• MATERIAL SHOWN:

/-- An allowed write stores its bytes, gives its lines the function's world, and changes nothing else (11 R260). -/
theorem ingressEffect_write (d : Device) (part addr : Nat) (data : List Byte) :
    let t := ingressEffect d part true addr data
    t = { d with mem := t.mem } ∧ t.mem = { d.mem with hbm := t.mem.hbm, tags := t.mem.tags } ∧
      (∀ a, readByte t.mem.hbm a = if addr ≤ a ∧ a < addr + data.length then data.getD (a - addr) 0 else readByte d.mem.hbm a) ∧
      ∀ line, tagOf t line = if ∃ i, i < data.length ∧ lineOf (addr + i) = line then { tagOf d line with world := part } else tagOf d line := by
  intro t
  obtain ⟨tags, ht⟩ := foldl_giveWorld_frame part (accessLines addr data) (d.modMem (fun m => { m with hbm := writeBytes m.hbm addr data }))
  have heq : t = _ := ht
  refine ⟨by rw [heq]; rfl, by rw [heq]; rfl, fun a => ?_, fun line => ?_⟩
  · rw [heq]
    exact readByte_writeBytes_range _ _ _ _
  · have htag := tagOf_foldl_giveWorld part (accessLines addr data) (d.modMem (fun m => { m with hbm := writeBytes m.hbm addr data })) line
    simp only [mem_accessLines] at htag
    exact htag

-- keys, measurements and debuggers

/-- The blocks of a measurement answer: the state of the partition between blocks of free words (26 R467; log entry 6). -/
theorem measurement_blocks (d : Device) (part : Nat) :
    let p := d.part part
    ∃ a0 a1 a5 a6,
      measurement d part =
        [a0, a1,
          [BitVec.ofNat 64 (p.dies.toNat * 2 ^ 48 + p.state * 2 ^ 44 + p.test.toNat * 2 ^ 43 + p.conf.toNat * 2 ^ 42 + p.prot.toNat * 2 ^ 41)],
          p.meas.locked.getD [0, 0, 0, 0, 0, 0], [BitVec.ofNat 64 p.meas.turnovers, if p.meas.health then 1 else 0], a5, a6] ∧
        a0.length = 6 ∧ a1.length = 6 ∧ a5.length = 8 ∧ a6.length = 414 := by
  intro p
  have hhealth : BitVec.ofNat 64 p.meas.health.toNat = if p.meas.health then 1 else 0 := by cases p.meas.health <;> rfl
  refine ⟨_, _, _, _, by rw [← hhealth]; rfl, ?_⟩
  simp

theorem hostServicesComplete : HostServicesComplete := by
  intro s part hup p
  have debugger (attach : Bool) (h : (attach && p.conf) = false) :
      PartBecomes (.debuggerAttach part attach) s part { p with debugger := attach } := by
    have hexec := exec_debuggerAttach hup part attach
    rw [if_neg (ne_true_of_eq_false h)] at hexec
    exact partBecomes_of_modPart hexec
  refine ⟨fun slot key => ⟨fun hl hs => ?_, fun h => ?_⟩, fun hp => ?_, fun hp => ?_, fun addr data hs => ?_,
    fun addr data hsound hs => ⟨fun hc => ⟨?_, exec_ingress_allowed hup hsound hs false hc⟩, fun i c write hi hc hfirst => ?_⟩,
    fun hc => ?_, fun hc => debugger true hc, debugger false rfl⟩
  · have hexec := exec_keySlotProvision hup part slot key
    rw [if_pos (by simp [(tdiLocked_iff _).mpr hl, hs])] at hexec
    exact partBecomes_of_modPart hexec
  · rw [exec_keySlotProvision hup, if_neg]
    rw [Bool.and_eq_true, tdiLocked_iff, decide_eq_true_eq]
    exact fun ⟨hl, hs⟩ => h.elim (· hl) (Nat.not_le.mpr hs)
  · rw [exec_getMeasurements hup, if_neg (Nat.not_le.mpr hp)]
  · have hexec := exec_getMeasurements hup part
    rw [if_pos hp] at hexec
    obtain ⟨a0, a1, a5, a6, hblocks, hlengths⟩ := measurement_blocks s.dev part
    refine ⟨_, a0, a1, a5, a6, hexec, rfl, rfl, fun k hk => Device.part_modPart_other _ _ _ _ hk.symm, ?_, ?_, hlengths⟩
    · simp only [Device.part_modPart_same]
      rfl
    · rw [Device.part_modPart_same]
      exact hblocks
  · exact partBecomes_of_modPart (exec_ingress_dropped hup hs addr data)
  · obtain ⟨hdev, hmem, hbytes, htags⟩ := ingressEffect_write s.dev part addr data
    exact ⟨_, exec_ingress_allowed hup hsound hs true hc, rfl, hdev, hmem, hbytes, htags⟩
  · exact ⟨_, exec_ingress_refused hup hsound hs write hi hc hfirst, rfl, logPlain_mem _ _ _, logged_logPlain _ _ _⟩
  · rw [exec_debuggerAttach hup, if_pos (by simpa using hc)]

==

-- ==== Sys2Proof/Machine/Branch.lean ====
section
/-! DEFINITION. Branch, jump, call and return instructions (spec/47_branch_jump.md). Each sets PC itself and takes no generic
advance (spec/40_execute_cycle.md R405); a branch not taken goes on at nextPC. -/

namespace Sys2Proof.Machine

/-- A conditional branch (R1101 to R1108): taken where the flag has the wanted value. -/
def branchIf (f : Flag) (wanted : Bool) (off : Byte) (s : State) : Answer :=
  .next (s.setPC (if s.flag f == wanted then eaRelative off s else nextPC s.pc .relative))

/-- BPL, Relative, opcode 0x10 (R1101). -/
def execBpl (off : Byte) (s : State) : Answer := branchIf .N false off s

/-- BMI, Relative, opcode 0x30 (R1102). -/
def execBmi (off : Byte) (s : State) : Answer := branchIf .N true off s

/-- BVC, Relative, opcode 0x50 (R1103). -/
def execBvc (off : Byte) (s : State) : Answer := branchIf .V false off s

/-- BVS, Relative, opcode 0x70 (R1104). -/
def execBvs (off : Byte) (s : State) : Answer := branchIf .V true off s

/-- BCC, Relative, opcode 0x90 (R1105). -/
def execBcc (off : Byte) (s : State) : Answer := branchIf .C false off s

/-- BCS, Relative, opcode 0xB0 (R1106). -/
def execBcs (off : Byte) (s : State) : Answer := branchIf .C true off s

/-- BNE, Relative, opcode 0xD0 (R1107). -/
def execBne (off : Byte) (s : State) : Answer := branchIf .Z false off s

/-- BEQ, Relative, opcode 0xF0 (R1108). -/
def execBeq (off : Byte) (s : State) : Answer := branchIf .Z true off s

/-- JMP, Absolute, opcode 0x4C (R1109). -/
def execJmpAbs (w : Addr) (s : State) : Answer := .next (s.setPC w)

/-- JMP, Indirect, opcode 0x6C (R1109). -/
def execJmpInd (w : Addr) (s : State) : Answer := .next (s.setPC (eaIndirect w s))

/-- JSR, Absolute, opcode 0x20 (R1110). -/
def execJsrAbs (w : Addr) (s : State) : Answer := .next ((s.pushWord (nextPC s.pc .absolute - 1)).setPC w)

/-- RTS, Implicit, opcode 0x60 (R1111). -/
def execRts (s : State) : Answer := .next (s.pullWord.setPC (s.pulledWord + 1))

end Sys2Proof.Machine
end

• WHAT TO WORK ON:
Using only the listing above, restate exactly the lines from the line containing "rw [if_pos hp] at hexec" through the line containing "part addr data", both included.

• YOUR SOLUTION:
    rw [if_pos hp] at hexec
    obtain ⟨a0, a1, a5, a6, hblocks, hlengths⟩ := measurement_blocks s.dev part
    refine ⟨_, a0, a1, a5, a6, hexec, rfl, rfl, fun k hk => Device.part_modPart_other _ _ _ _ hk.symm, ?_, ?_, hlengths⟩
    · simp only [Device.part_modPart_same]
      rfl
    · rw [Device.part_modPart_same]
      exact hblocks
  · exact partBecomes_of_modPart (exec_ingress_dropped hup hs addr data)
  · obtain ⟨hdev, hmem, hbytes, htags⟩ := ingressEffect_write s.dev part addr data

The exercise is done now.